The Court however, states that the defendants are state health care regulators. This seems to be “in the scope of Ex parte YoungHistorical exception to sovereign immunity” because each of them is an executive licensing officer who can or must enforce the petitioners’ rights under Texas’s Health and Safety Code. 8.” The Court ruled that the providers of abortion can apply for an injunction to stop officials from violating S.B. 8. However, this would not prohibit civil actions from private plaintiffs.
Unanimity was reached by the Court regarding state judges. It also concluded that Mark Dickson, an activist for S.B., was the subject of all claims. He says that he has not yet filed any S.B. lawsuits, but he does have plans to. 8 suits should be dropped. The majority of justices agreed with Paxton and Clarkston that they cannot be sued in order to stop enforcement of S.B. 8. Clarence Thomas and all the justices agreed with Clarence Thomas that the regulators should be held responsible.
John Roberts (Chief Justice) joined by Stephen Breyer, Sonia Sotomayor and Elena Kagan in partial dissent, noted that S.B. 8 has had the effect “of denying the exercise of the right we held to be protected by the Federal Constitution.” He expressed concern over the “Texas’ use of a variety of strategies to protect its non-constitutional laws from judicial review.” He claims that these tricks have “effectively chilled the provision of abortions here in Texas.”
Roberts et al. Roberts et al. 8.” Clarkston was also considered a proper defendant. The mere threat that even failed suits under S. B. could be brought against Clarkston is enough to make them fearful. Roberts writes that there are 8 constitutionally protected acts, given the unique rules the State has set.” In these conditions, court clerks are required to file citations and enforce S. B. In order to enforce S. B., 8 cases will unavoidably be included in the program. 8 cases are unconstitutional and therefore are sufficient ‘connect'[ed]”To such enforcement, to be proper defendants.”
Sotomayor and Breyer joined Kagan to note that S.B. 8 “has threatened abortion-care providers with practically unlimited lawsuits, brought anywhere within Texas by private bounty hunters, in order to take any action to help women exercising their constitutional right of choice.” According to her, “the chilling effect of Texas’s abortion laws has had a devastating impact on Texas women who are pregnant after the sixth week.” People can sue under S.B. She writes that people can sue under S.B. 8 to raise constitutional issues. However, it is possible for them to bring up constitutional objections.
Sotomayor says that the Court would have stopped this madness many months earlier, prior to S. B. 8 was first implemented. She warns that this “brazen challenge to our federal structure” may inspire imitation by legislators bent on undermining other constitutional rights recognized by the Court—a concern Justice Brett Kavanaugh raised during oral arguments in this case.

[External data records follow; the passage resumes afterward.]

-- ==== Sys2Proof/Syntax.lean ====
section
/-! DEFINITION. The commands: every operation and event of the table, with its operands. Values that come from outside
the device (levels, samples, frames, measured times) are operands of the event that brings them. -/

namespace Sys2Proof

/-- Who makes an access, as ERRINFO SOURCE codes it (Table 2.11). -/
inductive Source where
  | parallel | serial | fabric | hke | cle | isn
deriving DecidableEq, Repr

/-- A reader with a holding latch of its own (R22): each host port, the fabric mailbox, each CLE core, the HKE and
Isaenaim. -/
inductive Reader where
  | port (s : Source)
  | core (n : Fin 72)
deriving DecidableEq, Repr

/-- A word address of the 16 MB window: HA[23:2] (R53). -/
abbrev RegAddr := BitVec 22

/-- A page of the window: address bits [23:12], class and instance (R53). -/
abbrev Page := BitVec 12

/-- Which cores of a pair execute an instruction: both in lockstep, or one alone once their control flow has parted; or
both, where the instruction word that one of them fetches shows a parity error (R87). -/
inductive Cores where
  | both | a | b | parityA | parityB
deriving DecidableEq, Repr

/-- The conditions of CMP (Table 3.5). -/
inductive CmpCond where
  | eq | ne | lt | le | gt | ge | ltu | geu
deriving DecidableEq, Repr

/-- What a memory read meets beside its word (R87, R99). -/
inductive MemFault where
  /-- The word reads as it was stored. -/
  | clean
  /-- A single-bit error of shared SRAM. -/
  | single
  /-- A double-bit error of shared SRAM. -/
  | double
  /-- A parity error in core A's data memory. -/
  | parityA
  /-- A parity error in core B's data memory. -/
  | parityB
deriving DecidableEq, Repr

/-- What the two table reads of an INTERP meet (R87, R100): a parity error names the core and whether the second word shows
it. -/
inductive TableFault where
  | clean
  | parity (coreB second : Bool)
deriving DecidableEq, Repr

/-- The port an IN names, and the one of core B where its instruction names another (R495). -/
structure InPorts where
  port : BitVec 14
  other : Option (BitVec 14) := none
deriving DecidableEq, Repr

/-- What one core captures from a port: its value and its update tag (R152). -/
structure PortSample where
  val : Word
  tag : BitVec 8
deriving DecidableEq, Repr


/-- What an analog test of Table 5.2 measures. -/
inductive AnalogRun where
  /-- DAC to ADC: the ADC, whether its queue entries were admitted, and its results at codes 400h, 800h and C00h. -/
  | dacAdc (adc : Fin 24) (admitted : Bool) (r1 r2 r3 : BitVec 16)
  /-- Comparator sweep: the comparator 8g + i, the code at which it trips and the code of the general DAC's level. -/
  | cmpSweep (cmp : Fin 96) (trip level : BitVec 12)
  /-- Gate-driver output sensing of an LV driver. -/
  | drvSense (drv : Fin 16) (pass : Bool)
  /-- Gate-link loopback. -/
  | glLoop (link : Fin 48) (pass : Bool)
deriving DecidableEq, Repr

/-- What an iteration of MC_FOC computes from its measurements (R290–R311). Speeds are in the PFU SPEED format, angles
in turns × 2^32, voltages in mV, currents in mA. -/
structure FocIter where
  speed : Word
  angle : Word
  torque : Word
  id : Word
  iq : Word
  vdc : Word
  /-- Magnitude of the voltage that the iteration before commanded. -/
  vmag : BitVec 31
  /-- Amplitude, angle and signed frequency of the back-EMF vector. -/
  emfAmp : BitVec 31
  emfAngle : Word
  emfSpeed : Word
  /-- Angle of the current vector. -/
  iAngle : Word
  /-- The library observer's innovation, and its angle error in a re-acquisition. -/
  innov : Word
  angErr : Word
deriving DecidableEq, Repr

/-- What an iteration of MC_ACT sees (R315–R318). -/
structure ActIter where
  /-- The traction speed at which the target gear's ratio has no slip (PFU SPEED format). -/
  synchronous : Word
  /-- The actuator stands at its target position, or short of it against a tooth. -/
  arrived : Bool
  stalled : Bool
deriving DecidableEq, Repr

/-- The library loop whose iteration an END closes, with what the iteration computed (Table 9.1). -/
inductive LibIter where
  /-- A loop whose meaning is its instructions alone. -/
  | none
  | foc (it : FocIter)
  | act (it : ActIter)
  /-- MC_SPD of a drive, given by the drive's MC_FOC loop. -/
  | spd (drive : Fin 512)
  /-- MC_SUP of a drive, with the torque limit it has formed from the DC-link voltage, the temperatures and derating. -/
  | sup (drive : Fin 512) (limit : Word)
deriving DecidableEq, Repr

/-- The last run-ahead input has arrived at `at_`; its check is over at `checked`, and a commit takes effect at `done`, with what the
iteration of a library loop computed (R139). -/
structure RaArrival where
  at_ : Nat
  checked : Nat
  done : Nat
  lib : LibIter
deriving DecidableEq, Repr

/-- What an identification step measures (Table 9.8): mV, mA, nH, speeds in the PFU SPEED format. -/
inductive IdentMeas where
  /-- Mean voltage and current over the last 100 ms of each of the two levels. -/
  | rs (v1 i1 v2 i2 : Word)
  /-- V × t ÷ Δi averaged along ±d and along ±q. -/
  | ldq (ld lq : Word)
  /-- Voltage error at full conduction, and the current at half of it. -/
  | dt (v i : Word)
  /-- Amplitude of the back-EMF over the window, and the speed. -/
  | flux (amp : BitVec 31) (speed : Word)
deriving DecidableEq, Repr

/-- What a safe input shows over a period of its source, and for PULSED = 0 its level (R409). -/
inductive SinLook where
  /-- High, for PULSED = 1 except low in its own source's slot. -/
  | high
  /-- Low throughout. -/
  | low
  /-- Low in the slot of another source. -/
  | cross (k : Fin 4)
  /-- High during its own slot. -/
  | stuck
  /-- Any other pattern. -/
  | other
deriving DecidableEq, Repr
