/-- Rows of the LPD register map. -/
def rowsLPD0 : List RegRow := [
    ⟨0x800, 1, 4, 0x0, 0x1FF, 0x0, 0x0, 0x0, false⟩,  -- LPD_SEL
    ⟨0x804, 1, 4, 0x0, 0x0, 0x0, 0x0, 0x0, false⟩,  -- LPD_STATE
    ⟨0x808, 1, 4, 0x0, 0x0, 0x0, 0x0, 0x7, false⟩,  -- LPD_CMD
    ⟨0x80C, 1, 4, 0x0, 0x3FFF0F, 0x0, 0x0, 0x0, false⟩,  -- LPD_TRIG
    ⟨0x810, 1, 4, 0x0, 0xFFFFFFFF, 0x0, 0x0, 0x0, false⟩,  -- LPD_PERIOD
    ⟨0x814, 1, 4, 0x0, 0xFFFFFFFF, 0x0, 0x0, 0x0, false⟩,  -- LPD_DEADLINE
    ⟨0x818, 1, 4, 0x0, 0xFFFFFFFF, 0x0, 0x0, 0x0, false⟩,  -- LPD_PHASE
    ⟨0x81C, 1, 4, 0x0, 0x9FFFFFFF, 0x0, 0x0, 0x0, false⟩,  -- LPD_CASC
    ⟨0x820, 1, 4, 0x0, 0x3FF, 0x0, 0x0, 0x0, false⟩,  -- LPD_SPSRC
    ⟨0x824, 1, 4, 0x0, 0xFFFFFFFF, 0x0, 0x0, 0x0, false⟩,  -- LPD_SETPT
    ⟨0x828, 1, 4, 0x0, 0x1FFFFFFF, 0x0, 0x0, 0x0, false⟩,  -- LPD_RA
    ⟨0x82C, 1, 4, 0x0, 0x0, 0x0, 0x0, 0x0, false⟩,  -- LPD_PASS_COST
    ⟨0x830, 1, 4, 0x0, 0x7FFFFF, 0x0, 0x0, 0x0, false⟩,  -- LPD_OPEN
    ⟨0x834, 1, 4, 0x0, 0x3FFF, 0x0, 0x0, 0x0, false⟩,  -- LPD_SDOG
    ⟨0x838, 1, 4, 0x0, 0x0, 0x0, 0x7FF, 0x0, false⟩,  -- LPD_FLAGS
    ⟨0x83C, 1, 4, 0x0, 0x0, 0x0, 0x0, 0x0, false⟩,  -- LPD_MISS_CNT
    ⟨0x840, 1, 4, 0x0, 0x0, 0x0, 0x0, 0x0, false⟩,  -- LPD_RA_CNT
    ⟨0x844, 1, 4, 0x0, 0x0, 0x0, 0x0, 0x0, false⟩,  -- LPD_DROP_CNT
    ⟨0x848, 1, 4, 0x0, 0x0, 0x0, 0x0, 0x0, false⟩,  -- LPD_SDOG_STAT
    ⟨0x84C, 1, 4, 0x0, 0x0, 0x0, 0x0, 0x7, false⟩  -- LPD_CNT_CLR
    ]

/-- Rows of the LPD register map. -/
def rowsLPD1 : List RegRow := [
    ⟨0x850, 1, 4, 0x0, 0x0, 0x0, 0x0, 0x0, false⟩,  -- LPD_LAST_LO
    ⟨0x854, 1, 4, 0x0, 0x0, 0x0, 0x0, 0x0, false⟩  -- LPD_LAST_HI
    ]

/-- The LPD register map. -/
def rowsLPD : List RegRow := rowsLPD0 ++ rowsLPD1

/-- Rows of the PAIRCMP register map. -/
def rowsPAIRCMP : List RegRow := [
    ⟨0x40, 1, 4, 0x641410, 0xFF1F1F, 0x0, 0x0, 0x0, false⟩,  -- CMP_CFG
    ⟨0x44, 1, 4, 0x0, 0x0, 0x0, 0x0, 0x0, false⟩,  -- MISMATCH_INFO
    ⟨0x48, 1, 4, 0x0, 0x0, 0x0, 0x0, 0x0, false⟩,  -- MISMATCH_ADDR
    ⟨0x4C, 1, 4, 0x0, 0x0, 0x0, 0x0, 0x0, false⟩,  -- MISMATCH_ST_LO
    ⟨0x50, 1, 4, 0x0, 0x0, 0x0, 0x0, 0x0, false⟩,  -- MISMATCH_ST_HI
    ⟨0x54, 1, 4, 0x0, 0x0, 0x0, 0x0, 0x0, false⟩,  -- SIG_A
    ⟨0x58, 1, 4, 0x0, 0x0, 0x0, 0x0, 0x0, false⟩,  -- SIG_B
    ⟨0x5C, 1, 4, 0x0, 0x0, 0x0, 0x0, 0x0, false⟩,  -- SIG_STATUS
    ⟨0x60, 1, 4, 0x0, 0x0, 0x0, 0x0, 0x0, false⟩,  -- IND_CNT
    ⟨0x64, 1, 4, 0x0, 0x0, 0x0, 0x0, 0x0, false⟩,  -- ADIV_CNT
    ⟨0x68, 1, 4, 0x0, 0x0, 0x0, 0x0, 0x0, false⟩,  -- MIG_STALE_CNT
    ⟨0x6C, 1, 4, 0x0, 0x0, 0x0, 0x0, 0x0, false⟩,  -- MISMATCH_CNT
    ⟨0x70, 1, 4, 0x0, 0x0, 0x0, 0x0, 0x0, false⟩,  -- TEST_RESULT
    ⟨0x74, 1, 4, 0xFFFF, 0x0, 0x0, 0x0, 0x0, false⟩,  -- TEST_AGE
    ⟨0x78, 1, 4, 0x0, 0x0, 0x0, 0x0, 0x0, false⟩,  -- MIG_STATUS
    ⟨0x7C, 1, 4, 0x0, 0x0, 0x0, 0x0, 0xF, false⟩  -- CNT_CLR
    ]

Sotomayor wrote, “This is not a hypothetical.” S. B. has new permutations 8
coming. Since this Court did not enjoin it, many States legislatures debated and introduced legislation that mirrored its plan to protect locally disfavored rights. One footnote refers to proposals that target both gun rights and abortion rights.
What can federal courts do when a state prohibits worship of a religious minority by crushing the ‘private’ litigation burdens and skewed court proceedings, but it does better than Texas by disclaiming any enforcement by state officials? Sotomayor asks. Sotomayor asks. Even though there might be some relief available, this Court is now unable to provide it. “I fear that the Court and the country will regret this choice.